Keys are how options are specified on the command line. They consist of a string label and a style, which is one of key::shortfmt, key::longfmt, or key::compact.

All options that take an argument will take that argument from the next item in the argument list, and only options with a 'compact' key can be combined together in a single argument.

An option with a 'long' key can additionally take its argument by following the key with an equals sign and then the argument value.

As an example, let "-s" be a short option key, "--long" a long option key, "-a" a compact option key for a flag, and "-b" a compact option key for an option that takes a value. Then the following are equivalent ways for specifying these options on a command line:

-s 1 --long 2 -a -b 3
-s 1 --long=2 -a -b3
-s 1 --long=2 -ab3

Keys can be constructed explicitly, implicitly from labels, or from the use of string literal functions:

  • key(std::string label, enum key::style style), key(const char* label, enum key::style style)

    Make a key with given label and style.

  • key(std::string label), key(const char* label)

    Make a key with the given label. The style will be key::shortfmt, unless the label starts with a double dash "--". This constructor is implicit.

  • operator""_short, operator""_long, operator""_compact.

    Make a key in the corresonding style from a string literal.

The string literal operators are included in an inline namespace literals that can be included in user code via using namespace to::literals.

Using to::parse

The Tinyopt to::parse functions compare a single command line argument against one or more short- or long-style options, parsing any corresponding option argument with the default or explicitly provided parser.

  • maybe<void> parse(char**& argp, key k, ...)

    Attempt to parse an option with no argument (i.e. a flag) at argp, given by the option key k or subsequent. Returns an empty maybe<void> value if it fails to match any of the keys.

    If the match is successful, increment argp to point to the next argument.

  • maybe<V> parse(char**& argp, const P& parser, key k, ...)
    maybe<V> parse(char**& argp, key k, ...)

    Attempt to parse an option with an argument to be interpreted as type V, matching the option against the key k or subsequent. If no parser is supplied, use the default parser for the type V to convert the option argument.

    If the match and value parse is successful, increment argp once or twice as required to advance to the next option.

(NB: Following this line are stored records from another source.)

-- ==== Sys2Proof/Machine/Alu.lean ====
section
/-! DEFINITION. The abstract ALU operation and ABS (40_alu_status_overflow_latch.md rules R100 to R106). -/

namespace Sys2Proof.Machine

/-- The state after an ALU operation whose function answered o (R106). -/
def writeAlu (o : AluOutcome) (dest : AluDest) (s : State) : State :=
  (writeAluDest dest o.result s).setAstat (aluFlags s.mstat.latch o s.astat)

/-- The abstract ALU operation for any function f (R106); the carry in is AC. -/
def aluWith (f : AluFunction) (dest : AluDest) (xop : AluXop) (yop : AluYop) (s : State) : State :=
  (writeAlu (f (readAluXop xop s) (readAluYop yop s) s.astat.AC) dest s).advance

/-- `ALUOP f, dest, xop, yop` (R106), with entry f of the table. -/
def execAluop (f : Nat) (dest : AluDest) (xop : AluXop) (yop : AluYop) (s : State) :
    Host.Outcome State Fault Refusal :=
  .next (aluWith (Config.aluFunction f) dest xop yop s)

/-- `ABS` is not described in any source and is refused (R105). -/
def execAbs (_ : State) : Host.Outcome State Fault Refusal := .refused .absNotInSource

end Sys2Proof.Machine
end

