/-- MACSUB into MR: the old MR minus the product as it is presented to the adder, modulo 2^40 (R142 to R149, R153). The
presented product is the exact product (twice it in fractional mode), but for two unsigned operands whose product is
2^31 or more, where MAC_UU_EXTENSION = sign makes it 2^32 less before the doubling (R146; the parameter,
notes/assumptions/17.md). The extension of the other products and the wrap are DEDUCED (notes/assumptions/18.md,
19.md), MV PRESUMED (notes/assumptions/14.md). -/
def Obligations.MacsubIntoMrSubtractsThePresentedProduct : Prop :=
  ∀ (x : MacXop) (y : MacYop) (f : Fmt) (s : State), y ≠ .zero →
    WritesMr (.macsub .mr x y f Cond.always) s fun t =>
      t.mac.MR.toInt = (s.mac.MR.toInt -
        presentedProduct Config.macUuExtension s.mstat.integer f (busValue x.reg s) (busValue y.reg s)).bmod (2 ^ 40)

/-- MUL, MACADD and MACSUB into MF (R150 to R153): bits 31 to 16 of the result, which is computed from the presented
product (R146; the parameter MAC_UU_EXTENSION, notes/assumptions/17.md). That MR is kept is PRESUMED
(notes/assumptions/15.md); the extension and the wrap are DEDUCED (notes/assumptions/18.md, 19.md). -/
def Obligations.MacOperationsIntoMfKeepMr : Prop :=
  ∀ (x : MacXop) (y : MacYop) (f : Fmt) (s : State), y ≠ .zero →
    let p := presentedProduct Config.macUuExtension s.mstat.integer f (busValue x.reg s) (busValue y.reg s)
    WritesMf (.mul .mf x y f Cond.always) s p ∧
    WritesMf (.macadd .mf x y f Cond.always) s (s.mac.MR.toInt + p) ∧
    WritesMf (.macsub .mf x y f Cond.always) s (s.mac.MR.toInt - p)

/-- The product is the exact product of the numbers the format says X and Y are, each signed or unsigned (R84, R142,
R143), and it fits port P's 32 bits: as a signed number unless both are unsigned, and as an unsigned number if they
are. -/
def Obligations.ProductsFitThePort : Prop :=
  ∀ (f : Fmt) (x y : Word),
    let xv : Int := if f = .ss ∨ f = .su then x.toInt else x.toNat
    let yv : Int := if f = .ss ∨ f = .us then y.toInt else y.toNat
    macProduct f x y = xv * yv ∧
    (f ≠ .uu → -2 ^ 31 < macProduct f x y ∧ macProduct f x y < 2 ^ 31) ∧
    (f = .uu → 0 ≤ macProduct f x y ∧ macProduct f x y ≤ 0xFFFE0001)

/-- In fractional mode the value presented to the adder is P shifted left by one (R144): bit 31 of P in bit 32, bit 0
in bit 1, every bit between likewise, and 0 in the LSB; it is that value that MUL passes on, MACADD adds to MR and
MACSUB subtracts from it, for either destination, modulo 2^40 (DEDUCED,
notes/assumptions/19.md). P is the product modulo 2^32. -/
def Obligations.FractionalModeShiftsTheProductLeftByOne : Prop :=
  ∀ (x : MacXop) (y : MacYop) (f : Fmt) (s : State), y ≠ .zero → s.mstat.integer = false →
    let p := BitVec.ofInt 32 (presentedProduct .zero true f (busValue x.reg s) (busValue y.reg s))
    ∃ v : Acc, v.getLsbD 0 = false ∧ (∀ j < 32, v.getLsbD (j + 1) = p.getLsbD j) ∧
      (∃ t, exec (.mul .mr x y f Cond.always) s = .next t ∧ t.mac.MR = v) ∧
      (∃ t, exec (.macadd .mr x y f Cond.always) s = .next t ∧ t.mac.MR = s.mac.MR + v) ∧
      (∃ t, exec (.macsub .mr x y f Cond.always) s = .next t ∧ t.mac.MR = s.mac.MR - v) ∧
      (∃ t, exec (.mul .mf x y f Cond.always) s = .next t ∧ t.mac.MF = v.extractLsb' 16 16) ∧
      (∃ t, exec (.macadd .mf x y f Cond.always) s = .next t ∧ t.mac.MF = (s.mac.MR + v).extractLsb' 16 16) ∧
      (∃ t, exec (.macsub .mf x y f Cond.always) s = .next t ∧ t.mac.MF = (s.mac.MR - v).extractLsb' 16 16)

/-- MRCLR clears all of MR and MV, and nothing else but pc changes (R154; MV PRESUMED, notes/assumptions/14.md). -/
def Obligations.MrclrClearsMrAndMv : Prop :=
  ∀ s : State, exec (.mrclr Cond.always) s =
    .next { s.setMac { s.mac with MR := 0 } with astat := { s.astat with MV := false }, pc := s.pc + 1 }

/-- The MAC forms left out are refused by name: a condition other than 1111 (R157), yop code 3 (R82, R86), and with
destination MF X×Y with yop code 3, the clear of MF (R154). DEDUCED (notes/assumptions/9.md, 10.md). -/
def Obligations.MacFormsLeftOutAreRefused : Prop :=
  ∀ (d : MacDest) (x : MacXop) (y : MacYop) (f : Fmt) (c : Cond) (s : State),
    (c ≠ Cond.always →
      exec (.mul d x y f c) s = .refused .conditionalForm ∧
      exec (.macadd d x y f c) s = .refused .conditionalForm ∧
      exec (.macsub d x y f c) s = .refused .conditionalForm ∧
      exec (.mrclr c) s = .refused .conditionalForm) ∧
    exec (.mul .mf x .zero f Cond.always) s = .refused .clearOfMf ∧
    exec (.mul .mr x .zero f Cond.always) s = .refused .macYop ∧
    exec (.macadd d x .zero f Cond.always) s = .refused .macYop ∧
    exec (.macsub d x .zero f Cond.always) s = .refused .macYop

The parse functions will throw missing_argument if no argument is found for a non-flag option, and option_parse_error if the parser for an argument returns nothing.

The monadic maybe return values allow straightforward chaining of multiple to::parse calls in a single expression; see ex/ex1-parse.cc for an example.

Using to::run

The to::run function hands more control to the library for option parsing. The basic workflow is:

  1. The user code sets up a collection of option objects, each of which describe a command line option or flag, and how to handle the result of parsing it.
  2. This collection is passed to the run function, along with argc and argv. argv is modified in place to remove matched options; anything remaining can be handled by the user code.
  3. The run function returns a saved set of matched options that can, for example, be saved in program output for tracking processing steps, or in some file to allow for re-execution of the code with the same arguments.

An option describes one command line flag or option with an argument. It has five components: a sink, that describes what to do with a successfully parsed option; a set of keys, which are how the option is presented on the command line; a sequence of filters, which can limit the scope in which the option is valid; a sequence of modals, which change the modal state of the parser when the option is matched; and finally a set of option flags that modify behaviour.

Sinks

A sink wraps a function that takes a const char* value, representing the argument to an option, and returns a bool. A return value of true indicates a successful parsing of the argument; false represents a parse error.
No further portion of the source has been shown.